◆ TASK TO COMPLETE: Using the records below, quote only the span that opens with the line containing "v else none" and closes with the line containing "s.reply .accepted v", exactly and inclusively.
#### PROVIDED MATERIAL ####
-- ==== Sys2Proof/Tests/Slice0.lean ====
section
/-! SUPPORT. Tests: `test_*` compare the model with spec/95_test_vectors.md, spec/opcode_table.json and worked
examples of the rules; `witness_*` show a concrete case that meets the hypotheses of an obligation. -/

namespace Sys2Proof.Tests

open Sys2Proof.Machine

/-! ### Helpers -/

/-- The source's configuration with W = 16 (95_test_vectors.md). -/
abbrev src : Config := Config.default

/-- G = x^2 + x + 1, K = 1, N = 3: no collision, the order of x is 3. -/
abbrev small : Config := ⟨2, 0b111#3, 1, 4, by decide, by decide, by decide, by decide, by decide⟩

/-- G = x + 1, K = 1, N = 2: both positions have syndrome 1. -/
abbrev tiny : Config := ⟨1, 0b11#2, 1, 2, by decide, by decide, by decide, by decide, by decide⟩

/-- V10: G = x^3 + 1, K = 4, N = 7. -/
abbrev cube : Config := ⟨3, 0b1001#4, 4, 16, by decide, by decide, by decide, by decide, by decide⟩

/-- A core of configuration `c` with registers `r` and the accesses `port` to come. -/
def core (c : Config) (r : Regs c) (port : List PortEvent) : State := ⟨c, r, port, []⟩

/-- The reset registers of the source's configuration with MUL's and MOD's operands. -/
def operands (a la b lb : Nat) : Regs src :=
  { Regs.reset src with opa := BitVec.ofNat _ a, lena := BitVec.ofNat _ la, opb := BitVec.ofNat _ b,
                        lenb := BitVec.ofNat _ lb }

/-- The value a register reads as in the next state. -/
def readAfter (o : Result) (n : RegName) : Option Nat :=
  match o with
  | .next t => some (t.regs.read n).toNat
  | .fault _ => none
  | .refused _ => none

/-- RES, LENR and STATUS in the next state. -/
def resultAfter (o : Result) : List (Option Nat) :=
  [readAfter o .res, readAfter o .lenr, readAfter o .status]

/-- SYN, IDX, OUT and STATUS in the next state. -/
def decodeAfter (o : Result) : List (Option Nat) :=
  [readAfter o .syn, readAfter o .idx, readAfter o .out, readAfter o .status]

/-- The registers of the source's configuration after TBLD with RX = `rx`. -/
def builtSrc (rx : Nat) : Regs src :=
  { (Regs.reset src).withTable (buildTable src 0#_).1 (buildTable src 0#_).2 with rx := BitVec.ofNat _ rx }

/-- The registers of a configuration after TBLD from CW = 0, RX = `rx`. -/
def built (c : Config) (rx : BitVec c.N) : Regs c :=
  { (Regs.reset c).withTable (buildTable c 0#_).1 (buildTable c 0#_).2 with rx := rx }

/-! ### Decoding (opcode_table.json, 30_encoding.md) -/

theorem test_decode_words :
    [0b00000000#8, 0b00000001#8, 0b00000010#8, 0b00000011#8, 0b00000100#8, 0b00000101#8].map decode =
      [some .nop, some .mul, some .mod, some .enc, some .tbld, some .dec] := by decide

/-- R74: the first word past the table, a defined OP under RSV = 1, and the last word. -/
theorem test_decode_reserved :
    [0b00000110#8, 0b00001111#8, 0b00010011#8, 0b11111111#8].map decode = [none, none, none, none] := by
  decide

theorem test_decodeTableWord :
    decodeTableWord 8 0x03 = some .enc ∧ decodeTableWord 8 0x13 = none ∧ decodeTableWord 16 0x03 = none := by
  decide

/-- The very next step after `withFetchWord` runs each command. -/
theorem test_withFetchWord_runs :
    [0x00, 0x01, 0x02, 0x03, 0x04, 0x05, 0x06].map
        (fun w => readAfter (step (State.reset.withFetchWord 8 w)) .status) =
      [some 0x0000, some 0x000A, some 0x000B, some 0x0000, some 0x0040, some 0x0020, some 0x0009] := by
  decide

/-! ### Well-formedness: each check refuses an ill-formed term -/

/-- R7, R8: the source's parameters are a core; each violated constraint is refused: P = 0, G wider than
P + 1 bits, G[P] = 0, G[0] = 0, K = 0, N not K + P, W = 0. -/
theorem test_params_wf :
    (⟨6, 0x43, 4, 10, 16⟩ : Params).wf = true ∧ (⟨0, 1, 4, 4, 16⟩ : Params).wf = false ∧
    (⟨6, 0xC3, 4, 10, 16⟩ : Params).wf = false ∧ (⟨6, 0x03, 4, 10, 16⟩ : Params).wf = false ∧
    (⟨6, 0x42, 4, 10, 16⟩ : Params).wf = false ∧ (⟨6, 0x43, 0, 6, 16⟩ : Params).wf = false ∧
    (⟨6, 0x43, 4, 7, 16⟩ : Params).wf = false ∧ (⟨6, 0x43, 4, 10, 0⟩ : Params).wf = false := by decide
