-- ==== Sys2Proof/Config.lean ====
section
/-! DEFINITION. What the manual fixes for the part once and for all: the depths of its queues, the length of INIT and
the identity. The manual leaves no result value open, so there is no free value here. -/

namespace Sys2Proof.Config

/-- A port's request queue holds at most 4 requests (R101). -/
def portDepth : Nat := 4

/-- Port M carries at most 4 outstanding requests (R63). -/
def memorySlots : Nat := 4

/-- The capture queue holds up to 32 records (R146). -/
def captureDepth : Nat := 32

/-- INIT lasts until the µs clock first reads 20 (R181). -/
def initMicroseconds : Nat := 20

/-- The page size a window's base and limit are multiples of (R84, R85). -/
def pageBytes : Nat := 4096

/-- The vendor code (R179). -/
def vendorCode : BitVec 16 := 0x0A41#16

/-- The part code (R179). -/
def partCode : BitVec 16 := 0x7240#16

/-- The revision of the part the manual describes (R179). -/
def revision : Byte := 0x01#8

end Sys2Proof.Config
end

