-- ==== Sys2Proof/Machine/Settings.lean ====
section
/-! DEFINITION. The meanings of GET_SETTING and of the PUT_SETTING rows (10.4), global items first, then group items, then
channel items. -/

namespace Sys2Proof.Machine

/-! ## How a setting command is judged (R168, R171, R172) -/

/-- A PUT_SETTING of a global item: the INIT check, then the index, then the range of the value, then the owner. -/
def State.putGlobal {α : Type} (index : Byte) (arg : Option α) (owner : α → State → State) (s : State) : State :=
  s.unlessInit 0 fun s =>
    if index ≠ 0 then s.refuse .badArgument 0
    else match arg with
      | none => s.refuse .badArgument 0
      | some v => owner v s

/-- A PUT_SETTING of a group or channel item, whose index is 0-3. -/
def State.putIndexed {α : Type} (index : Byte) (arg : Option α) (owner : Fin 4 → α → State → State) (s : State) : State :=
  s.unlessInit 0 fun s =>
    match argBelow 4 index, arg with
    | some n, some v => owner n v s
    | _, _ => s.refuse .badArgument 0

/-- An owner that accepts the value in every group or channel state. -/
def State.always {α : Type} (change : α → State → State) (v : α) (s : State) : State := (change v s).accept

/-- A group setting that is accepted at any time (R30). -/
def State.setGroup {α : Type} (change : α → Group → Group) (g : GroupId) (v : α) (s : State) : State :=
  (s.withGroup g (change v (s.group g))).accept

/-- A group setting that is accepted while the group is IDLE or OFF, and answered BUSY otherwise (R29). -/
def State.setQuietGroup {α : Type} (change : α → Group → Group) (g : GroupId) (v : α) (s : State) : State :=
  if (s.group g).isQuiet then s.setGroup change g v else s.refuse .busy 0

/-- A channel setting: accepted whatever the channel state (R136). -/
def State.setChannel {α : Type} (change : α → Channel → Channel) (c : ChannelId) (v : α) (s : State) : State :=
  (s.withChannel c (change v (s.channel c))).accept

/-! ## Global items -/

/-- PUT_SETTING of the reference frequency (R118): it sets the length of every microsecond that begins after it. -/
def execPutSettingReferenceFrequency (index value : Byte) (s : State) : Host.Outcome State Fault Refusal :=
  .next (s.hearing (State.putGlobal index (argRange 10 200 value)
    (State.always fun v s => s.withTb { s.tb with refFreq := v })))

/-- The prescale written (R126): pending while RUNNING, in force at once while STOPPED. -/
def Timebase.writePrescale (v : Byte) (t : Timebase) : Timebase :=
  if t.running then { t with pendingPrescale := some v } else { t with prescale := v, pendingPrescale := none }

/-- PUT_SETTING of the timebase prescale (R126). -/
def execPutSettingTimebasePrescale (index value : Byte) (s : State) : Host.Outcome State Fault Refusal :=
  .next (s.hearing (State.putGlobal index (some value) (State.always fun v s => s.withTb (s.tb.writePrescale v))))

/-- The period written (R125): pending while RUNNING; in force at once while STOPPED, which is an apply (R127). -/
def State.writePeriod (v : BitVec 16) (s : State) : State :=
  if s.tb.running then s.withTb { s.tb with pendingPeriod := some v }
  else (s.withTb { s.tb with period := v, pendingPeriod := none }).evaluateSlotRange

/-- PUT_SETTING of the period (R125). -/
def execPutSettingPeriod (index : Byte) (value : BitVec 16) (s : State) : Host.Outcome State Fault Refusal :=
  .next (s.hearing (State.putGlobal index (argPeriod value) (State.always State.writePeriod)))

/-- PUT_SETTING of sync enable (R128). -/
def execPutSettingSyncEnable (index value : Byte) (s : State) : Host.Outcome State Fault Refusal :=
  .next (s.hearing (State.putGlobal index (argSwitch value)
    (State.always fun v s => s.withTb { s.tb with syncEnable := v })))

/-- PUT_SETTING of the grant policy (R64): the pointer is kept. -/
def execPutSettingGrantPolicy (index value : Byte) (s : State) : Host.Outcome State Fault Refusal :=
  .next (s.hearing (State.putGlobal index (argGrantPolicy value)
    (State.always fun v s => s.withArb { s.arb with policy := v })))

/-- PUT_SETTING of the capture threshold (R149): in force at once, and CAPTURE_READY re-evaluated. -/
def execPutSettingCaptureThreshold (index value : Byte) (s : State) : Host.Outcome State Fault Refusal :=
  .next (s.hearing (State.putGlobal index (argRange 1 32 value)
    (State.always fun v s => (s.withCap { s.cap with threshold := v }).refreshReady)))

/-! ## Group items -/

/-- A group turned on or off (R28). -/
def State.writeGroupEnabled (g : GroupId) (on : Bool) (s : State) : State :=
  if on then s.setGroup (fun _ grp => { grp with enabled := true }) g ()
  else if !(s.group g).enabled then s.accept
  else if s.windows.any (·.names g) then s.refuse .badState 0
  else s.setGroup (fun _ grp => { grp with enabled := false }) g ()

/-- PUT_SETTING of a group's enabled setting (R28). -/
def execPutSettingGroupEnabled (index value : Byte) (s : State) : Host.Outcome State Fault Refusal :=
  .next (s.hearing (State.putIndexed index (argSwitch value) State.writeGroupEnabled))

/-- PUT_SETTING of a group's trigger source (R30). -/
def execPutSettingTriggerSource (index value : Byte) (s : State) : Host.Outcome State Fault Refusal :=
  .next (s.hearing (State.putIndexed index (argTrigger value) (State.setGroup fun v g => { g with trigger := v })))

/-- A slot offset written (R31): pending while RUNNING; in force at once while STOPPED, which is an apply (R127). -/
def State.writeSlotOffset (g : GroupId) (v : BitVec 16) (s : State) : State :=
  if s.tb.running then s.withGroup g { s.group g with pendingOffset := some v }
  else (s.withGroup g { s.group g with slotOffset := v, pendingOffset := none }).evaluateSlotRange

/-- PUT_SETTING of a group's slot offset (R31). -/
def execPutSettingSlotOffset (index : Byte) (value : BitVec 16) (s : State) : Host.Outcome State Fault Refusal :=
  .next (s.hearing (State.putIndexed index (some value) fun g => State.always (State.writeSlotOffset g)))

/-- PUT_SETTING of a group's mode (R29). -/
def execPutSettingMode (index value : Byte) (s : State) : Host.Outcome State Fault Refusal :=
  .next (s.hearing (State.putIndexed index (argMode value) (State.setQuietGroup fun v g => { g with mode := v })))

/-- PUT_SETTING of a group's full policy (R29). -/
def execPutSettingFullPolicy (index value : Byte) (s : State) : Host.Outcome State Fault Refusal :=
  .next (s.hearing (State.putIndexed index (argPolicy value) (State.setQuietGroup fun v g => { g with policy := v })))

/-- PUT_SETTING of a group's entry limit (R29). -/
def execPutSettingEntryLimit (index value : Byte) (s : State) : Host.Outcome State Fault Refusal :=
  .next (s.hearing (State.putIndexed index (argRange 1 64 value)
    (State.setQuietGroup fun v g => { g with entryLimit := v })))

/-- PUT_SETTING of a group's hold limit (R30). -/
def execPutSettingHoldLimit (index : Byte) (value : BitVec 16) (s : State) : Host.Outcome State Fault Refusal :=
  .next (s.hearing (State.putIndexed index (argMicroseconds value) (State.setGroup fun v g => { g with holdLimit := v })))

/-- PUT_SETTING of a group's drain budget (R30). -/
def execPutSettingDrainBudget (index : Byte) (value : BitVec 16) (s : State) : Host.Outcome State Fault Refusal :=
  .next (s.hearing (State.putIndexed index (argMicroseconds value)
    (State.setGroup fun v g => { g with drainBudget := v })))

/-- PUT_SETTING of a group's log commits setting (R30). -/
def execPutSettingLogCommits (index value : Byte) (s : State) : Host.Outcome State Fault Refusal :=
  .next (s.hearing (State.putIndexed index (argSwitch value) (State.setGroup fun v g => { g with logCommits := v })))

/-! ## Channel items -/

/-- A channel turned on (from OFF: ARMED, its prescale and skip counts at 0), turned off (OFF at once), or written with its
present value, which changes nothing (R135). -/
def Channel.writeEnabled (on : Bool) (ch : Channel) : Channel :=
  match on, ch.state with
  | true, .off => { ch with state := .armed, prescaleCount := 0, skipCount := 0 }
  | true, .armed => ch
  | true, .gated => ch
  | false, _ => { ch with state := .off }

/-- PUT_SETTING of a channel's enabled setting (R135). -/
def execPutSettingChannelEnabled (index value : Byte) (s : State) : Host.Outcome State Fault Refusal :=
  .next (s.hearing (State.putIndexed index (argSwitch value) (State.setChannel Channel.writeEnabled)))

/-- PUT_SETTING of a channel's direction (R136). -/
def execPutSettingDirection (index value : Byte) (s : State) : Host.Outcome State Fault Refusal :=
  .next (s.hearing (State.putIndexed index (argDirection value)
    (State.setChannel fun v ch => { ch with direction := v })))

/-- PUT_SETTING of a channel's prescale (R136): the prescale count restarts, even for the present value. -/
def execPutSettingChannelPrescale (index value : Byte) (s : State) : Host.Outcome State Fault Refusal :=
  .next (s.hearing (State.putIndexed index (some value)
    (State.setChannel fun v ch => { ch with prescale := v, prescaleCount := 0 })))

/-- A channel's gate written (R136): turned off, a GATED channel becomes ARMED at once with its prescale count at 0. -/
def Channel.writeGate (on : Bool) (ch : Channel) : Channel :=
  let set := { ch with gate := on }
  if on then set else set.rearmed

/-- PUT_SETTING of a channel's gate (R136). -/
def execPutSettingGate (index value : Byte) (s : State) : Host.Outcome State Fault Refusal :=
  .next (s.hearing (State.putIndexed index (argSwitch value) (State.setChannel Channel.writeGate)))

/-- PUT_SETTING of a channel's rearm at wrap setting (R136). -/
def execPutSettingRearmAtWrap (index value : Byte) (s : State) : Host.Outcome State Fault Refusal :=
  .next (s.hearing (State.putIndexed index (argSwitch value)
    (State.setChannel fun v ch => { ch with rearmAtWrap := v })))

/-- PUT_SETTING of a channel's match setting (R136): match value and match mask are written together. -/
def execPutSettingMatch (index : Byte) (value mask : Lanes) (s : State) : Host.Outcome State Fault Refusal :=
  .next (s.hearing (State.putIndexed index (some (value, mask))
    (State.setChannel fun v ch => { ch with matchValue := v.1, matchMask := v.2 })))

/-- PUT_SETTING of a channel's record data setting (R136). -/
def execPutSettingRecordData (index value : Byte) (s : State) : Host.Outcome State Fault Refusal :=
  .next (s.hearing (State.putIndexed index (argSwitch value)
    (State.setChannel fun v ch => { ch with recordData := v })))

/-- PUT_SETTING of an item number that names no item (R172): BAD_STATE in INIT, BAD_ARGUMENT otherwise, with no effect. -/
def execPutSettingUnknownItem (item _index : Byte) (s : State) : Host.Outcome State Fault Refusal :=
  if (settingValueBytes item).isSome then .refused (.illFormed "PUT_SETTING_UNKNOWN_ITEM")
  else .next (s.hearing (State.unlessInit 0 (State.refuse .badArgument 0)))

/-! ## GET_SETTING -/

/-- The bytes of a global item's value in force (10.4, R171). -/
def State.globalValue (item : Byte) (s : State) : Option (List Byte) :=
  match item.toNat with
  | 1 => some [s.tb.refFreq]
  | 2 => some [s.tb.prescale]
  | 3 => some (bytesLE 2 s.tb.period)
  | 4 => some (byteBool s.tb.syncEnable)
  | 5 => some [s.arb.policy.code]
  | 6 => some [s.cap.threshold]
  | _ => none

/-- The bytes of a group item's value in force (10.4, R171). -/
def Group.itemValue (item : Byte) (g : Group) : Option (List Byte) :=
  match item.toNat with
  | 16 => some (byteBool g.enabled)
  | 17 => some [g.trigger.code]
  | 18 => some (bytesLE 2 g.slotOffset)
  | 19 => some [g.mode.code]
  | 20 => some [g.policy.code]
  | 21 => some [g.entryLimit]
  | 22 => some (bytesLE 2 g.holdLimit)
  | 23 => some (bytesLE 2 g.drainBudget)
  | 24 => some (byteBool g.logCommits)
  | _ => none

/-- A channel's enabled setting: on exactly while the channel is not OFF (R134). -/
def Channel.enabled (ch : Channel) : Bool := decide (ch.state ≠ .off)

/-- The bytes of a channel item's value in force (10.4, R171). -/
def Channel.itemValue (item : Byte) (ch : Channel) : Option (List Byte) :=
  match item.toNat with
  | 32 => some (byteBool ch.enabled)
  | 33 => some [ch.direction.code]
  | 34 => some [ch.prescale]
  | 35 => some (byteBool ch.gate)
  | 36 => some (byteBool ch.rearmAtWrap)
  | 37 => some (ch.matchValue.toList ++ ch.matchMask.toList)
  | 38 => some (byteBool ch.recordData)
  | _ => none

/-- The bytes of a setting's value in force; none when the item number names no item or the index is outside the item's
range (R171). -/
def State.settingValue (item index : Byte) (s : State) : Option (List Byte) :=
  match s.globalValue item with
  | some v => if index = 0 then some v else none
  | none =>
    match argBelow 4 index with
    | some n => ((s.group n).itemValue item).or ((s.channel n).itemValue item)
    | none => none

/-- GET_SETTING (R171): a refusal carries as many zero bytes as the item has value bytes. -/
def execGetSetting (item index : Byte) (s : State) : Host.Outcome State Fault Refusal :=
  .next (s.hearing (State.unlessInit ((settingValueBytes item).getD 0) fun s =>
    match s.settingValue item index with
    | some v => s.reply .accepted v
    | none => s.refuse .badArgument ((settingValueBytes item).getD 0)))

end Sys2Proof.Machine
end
####
◆ EXERCISE SOLUTION:
  | some v => if index = 0 then some v else none
  | none =>
    match argBelow 4 index with
    | some n => ((s.group n).itemValue item).or ((s.channel n).itemValue item)
    | none => none

/-- GET_SETTING (R171): a refusal carries as many zero bytes as the item has value bytes. -/
def execGetSetting (item index : Byte) (s : State) : Host.Outcome State Fault Refusal :=
  .next (s.hearing (State.unlessInit ((settingValueBytes item).getD 0) fun s =>
    match s.settingValue item index with
    | some v => s.reply .accepted v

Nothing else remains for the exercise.